DESCRIPTION OF THE TASK -
Below are some records. Print exactly the lines between the one holding "theorem witness_UnmappedAccesses_1 : ∃" and the one holding "0x3FFFFFF, 0, wUp, by", inclusive, and nothing else.

===

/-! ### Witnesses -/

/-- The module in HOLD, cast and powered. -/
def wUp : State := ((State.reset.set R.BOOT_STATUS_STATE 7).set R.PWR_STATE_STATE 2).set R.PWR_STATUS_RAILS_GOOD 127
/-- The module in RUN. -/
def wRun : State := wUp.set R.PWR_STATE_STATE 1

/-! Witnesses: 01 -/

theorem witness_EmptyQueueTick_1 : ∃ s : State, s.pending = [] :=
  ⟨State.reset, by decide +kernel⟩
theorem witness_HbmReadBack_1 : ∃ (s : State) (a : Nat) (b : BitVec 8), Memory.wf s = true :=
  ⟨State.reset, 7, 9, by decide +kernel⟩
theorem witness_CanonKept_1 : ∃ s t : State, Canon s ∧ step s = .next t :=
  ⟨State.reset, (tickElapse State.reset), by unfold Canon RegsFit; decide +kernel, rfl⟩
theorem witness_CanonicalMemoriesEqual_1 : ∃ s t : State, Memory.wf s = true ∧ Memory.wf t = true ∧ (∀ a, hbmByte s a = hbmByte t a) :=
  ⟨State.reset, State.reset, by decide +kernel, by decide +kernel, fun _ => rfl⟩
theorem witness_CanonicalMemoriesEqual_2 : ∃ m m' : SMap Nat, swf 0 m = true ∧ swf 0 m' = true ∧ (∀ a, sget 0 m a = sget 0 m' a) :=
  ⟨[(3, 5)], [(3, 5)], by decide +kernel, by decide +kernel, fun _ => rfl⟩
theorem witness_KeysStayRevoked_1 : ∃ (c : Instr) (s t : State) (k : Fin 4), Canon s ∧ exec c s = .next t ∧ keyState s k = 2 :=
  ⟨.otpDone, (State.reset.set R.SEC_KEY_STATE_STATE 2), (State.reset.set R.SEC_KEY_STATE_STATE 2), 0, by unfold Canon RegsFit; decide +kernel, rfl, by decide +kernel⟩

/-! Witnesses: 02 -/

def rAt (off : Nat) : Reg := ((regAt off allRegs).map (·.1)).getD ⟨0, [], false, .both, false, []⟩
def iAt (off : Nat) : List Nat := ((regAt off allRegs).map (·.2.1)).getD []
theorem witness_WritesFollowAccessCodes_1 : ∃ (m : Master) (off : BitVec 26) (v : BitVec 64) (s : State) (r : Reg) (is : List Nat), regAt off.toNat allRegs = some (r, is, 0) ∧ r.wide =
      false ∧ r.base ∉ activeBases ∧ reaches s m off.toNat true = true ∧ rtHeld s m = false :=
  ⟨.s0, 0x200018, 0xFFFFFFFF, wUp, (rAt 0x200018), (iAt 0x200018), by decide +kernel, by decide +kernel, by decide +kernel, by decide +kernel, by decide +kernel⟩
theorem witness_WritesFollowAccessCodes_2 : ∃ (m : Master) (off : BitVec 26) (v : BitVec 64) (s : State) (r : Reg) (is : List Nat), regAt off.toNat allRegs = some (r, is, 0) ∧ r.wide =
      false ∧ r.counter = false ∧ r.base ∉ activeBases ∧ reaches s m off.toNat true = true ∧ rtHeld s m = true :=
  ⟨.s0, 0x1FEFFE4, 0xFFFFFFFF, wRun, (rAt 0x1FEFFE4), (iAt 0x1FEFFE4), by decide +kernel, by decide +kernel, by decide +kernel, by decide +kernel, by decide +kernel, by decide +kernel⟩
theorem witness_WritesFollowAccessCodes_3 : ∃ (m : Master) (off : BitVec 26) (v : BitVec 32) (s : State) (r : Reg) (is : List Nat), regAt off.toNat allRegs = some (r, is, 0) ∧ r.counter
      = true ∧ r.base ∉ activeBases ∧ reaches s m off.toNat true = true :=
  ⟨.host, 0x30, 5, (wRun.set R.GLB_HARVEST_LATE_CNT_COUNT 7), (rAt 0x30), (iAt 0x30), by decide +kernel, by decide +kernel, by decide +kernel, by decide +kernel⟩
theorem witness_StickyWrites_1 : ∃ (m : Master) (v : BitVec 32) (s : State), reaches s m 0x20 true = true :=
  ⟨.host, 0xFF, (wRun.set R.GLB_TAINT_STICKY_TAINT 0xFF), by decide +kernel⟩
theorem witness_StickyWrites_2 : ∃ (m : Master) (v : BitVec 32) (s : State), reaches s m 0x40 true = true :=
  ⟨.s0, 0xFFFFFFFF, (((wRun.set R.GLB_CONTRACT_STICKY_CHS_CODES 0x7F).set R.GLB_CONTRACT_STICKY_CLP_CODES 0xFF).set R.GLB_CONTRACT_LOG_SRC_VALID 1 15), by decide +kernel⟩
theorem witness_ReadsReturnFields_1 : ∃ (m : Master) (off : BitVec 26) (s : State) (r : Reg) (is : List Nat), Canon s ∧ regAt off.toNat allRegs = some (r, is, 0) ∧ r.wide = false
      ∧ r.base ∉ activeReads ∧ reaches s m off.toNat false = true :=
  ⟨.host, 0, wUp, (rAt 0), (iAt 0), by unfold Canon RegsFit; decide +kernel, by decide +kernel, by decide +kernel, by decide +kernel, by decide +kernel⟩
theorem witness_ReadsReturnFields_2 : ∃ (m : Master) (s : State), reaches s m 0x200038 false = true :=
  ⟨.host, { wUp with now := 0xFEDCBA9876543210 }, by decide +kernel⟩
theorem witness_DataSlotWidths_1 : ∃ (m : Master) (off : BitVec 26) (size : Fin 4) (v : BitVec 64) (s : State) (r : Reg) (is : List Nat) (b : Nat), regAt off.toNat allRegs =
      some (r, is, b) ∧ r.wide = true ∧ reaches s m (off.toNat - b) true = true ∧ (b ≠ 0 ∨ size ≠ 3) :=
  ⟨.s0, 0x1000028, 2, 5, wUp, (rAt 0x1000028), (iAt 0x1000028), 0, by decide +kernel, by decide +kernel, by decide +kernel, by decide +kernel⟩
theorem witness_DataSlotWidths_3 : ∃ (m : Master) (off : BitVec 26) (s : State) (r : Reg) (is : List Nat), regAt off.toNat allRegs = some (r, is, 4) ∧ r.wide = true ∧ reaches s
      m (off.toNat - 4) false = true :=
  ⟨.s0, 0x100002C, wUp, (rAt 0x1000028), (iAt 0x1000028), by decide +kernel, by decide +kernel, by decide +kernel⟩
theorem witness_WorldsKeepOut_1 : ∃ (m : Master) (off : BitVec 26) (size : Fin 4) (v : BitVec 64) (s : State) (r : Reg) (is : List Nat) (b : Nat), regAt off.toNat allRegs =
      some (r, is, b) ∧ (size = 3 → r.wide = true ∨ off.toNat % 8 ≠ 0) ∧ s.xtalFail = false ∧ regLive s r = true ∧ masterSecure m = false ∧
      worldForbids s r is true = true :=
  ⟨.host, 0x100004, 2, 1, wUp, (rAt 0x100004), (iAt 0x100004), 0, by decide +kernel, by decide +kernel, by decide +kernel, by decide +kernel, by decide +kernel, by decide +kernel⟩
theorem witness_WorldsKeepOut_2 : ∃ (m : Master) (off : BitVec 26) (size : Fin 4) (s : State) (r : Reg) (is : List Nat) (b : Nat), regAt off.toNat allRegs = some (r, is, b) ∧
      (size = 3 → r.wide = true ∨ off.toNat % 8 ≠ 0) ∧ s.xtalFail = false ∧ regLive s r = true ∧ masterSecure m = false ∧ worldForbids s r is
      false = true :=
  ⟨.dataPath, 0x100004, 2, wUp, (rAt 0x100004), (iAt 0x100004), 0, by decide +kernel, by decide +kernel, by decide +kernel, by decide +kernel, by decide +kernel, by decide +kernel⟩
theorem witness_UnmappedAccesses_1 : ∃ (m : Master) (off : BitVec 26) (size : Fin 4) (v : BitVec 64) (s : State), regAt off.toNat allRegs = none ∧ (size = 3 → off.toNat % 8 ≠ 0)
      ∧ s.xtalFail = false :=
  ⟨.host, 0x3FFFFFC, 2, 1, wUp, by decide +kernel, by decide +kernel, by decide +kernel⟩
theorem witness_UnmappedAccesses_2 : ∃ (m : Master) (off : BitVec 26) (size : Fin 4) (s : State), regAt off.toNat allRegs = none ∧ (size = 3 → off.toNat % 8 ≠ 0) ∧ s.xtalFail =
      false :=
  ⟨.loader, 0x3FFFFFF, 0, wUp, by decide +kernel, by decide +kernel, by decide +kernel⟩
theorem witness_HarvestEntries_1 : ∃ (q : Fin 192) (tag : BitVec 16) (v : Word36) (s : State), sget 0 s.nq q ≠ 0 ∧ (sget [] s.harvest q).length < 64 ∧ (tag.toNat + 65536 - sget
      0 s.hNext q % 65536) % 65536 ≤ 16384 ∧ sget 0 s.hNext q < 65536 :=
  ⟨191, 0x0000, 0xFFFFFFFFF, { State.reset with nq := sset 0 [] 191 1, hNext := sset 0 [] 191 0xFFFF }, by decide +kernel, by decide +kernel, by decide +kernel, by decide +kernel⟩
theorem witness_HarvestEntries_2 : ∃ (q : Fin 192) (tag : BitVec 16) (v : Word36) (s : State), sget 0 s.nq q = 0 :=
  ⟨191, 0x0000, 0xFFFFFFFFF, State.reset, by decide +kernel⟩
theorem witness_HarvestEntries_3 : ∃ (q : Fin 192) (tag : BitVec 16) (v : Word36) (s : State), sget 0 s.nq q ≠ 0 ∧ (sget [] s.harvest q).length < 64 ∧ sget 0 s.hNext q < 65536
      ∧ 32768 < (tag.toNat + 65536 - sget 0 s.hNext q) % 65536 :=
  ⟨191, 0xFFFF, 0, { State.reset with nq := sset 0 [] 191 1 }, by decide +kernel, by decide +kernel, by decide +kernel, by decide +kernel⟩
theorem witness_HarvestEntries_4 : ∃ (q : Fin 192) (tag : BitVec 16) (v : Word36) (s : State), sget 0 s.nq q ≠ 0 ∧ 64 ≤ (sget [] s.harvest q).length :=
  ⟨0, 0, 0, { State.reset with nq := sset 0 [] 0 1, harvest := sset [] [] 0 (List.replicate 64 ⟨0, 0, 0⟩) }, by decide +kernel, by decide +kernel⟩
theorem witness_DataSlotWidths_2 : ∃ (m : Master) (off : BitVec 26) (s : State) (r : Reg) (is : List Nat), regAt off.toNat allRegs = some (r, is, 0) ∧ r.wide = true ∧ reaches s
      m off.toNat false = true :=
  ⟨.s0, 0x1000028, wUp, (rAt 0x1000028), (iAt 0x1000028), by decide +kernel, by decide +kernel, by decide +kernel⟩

===

RESULT OF THE TASK -
theorem witness_UnmappedAccesses_1 : ∃ (m : Master) (off : BitVec 26) (size : Fin 4) (v : BitVec 64) (s : State), regAt off.toNat allRegs = none ∧ (size = 3 → off.toNat % 8 ≠ 0)
      ∧ s.xtalFail = false :=
  ⟨.host, 0x3FFFFFC, 2, 1, wUp, by decide +kernel, by decide +kernel, by decide +kernel⟩
theorem witness_UnmappedAccesses_2 : ∃ (m : Master) (off : BitVec 26) (size : Fin 4) (s : State), regAt off.toNat allRegs = none ∧ (size = 3 → off.toNat % 8 ≠ 0) ∧ s.xtalFail =
      false :=
  ⟨.loader, 0x3FFFFFF, 0, wUp, by decide +kernel, by decide +kernel, by decide +kernel⟩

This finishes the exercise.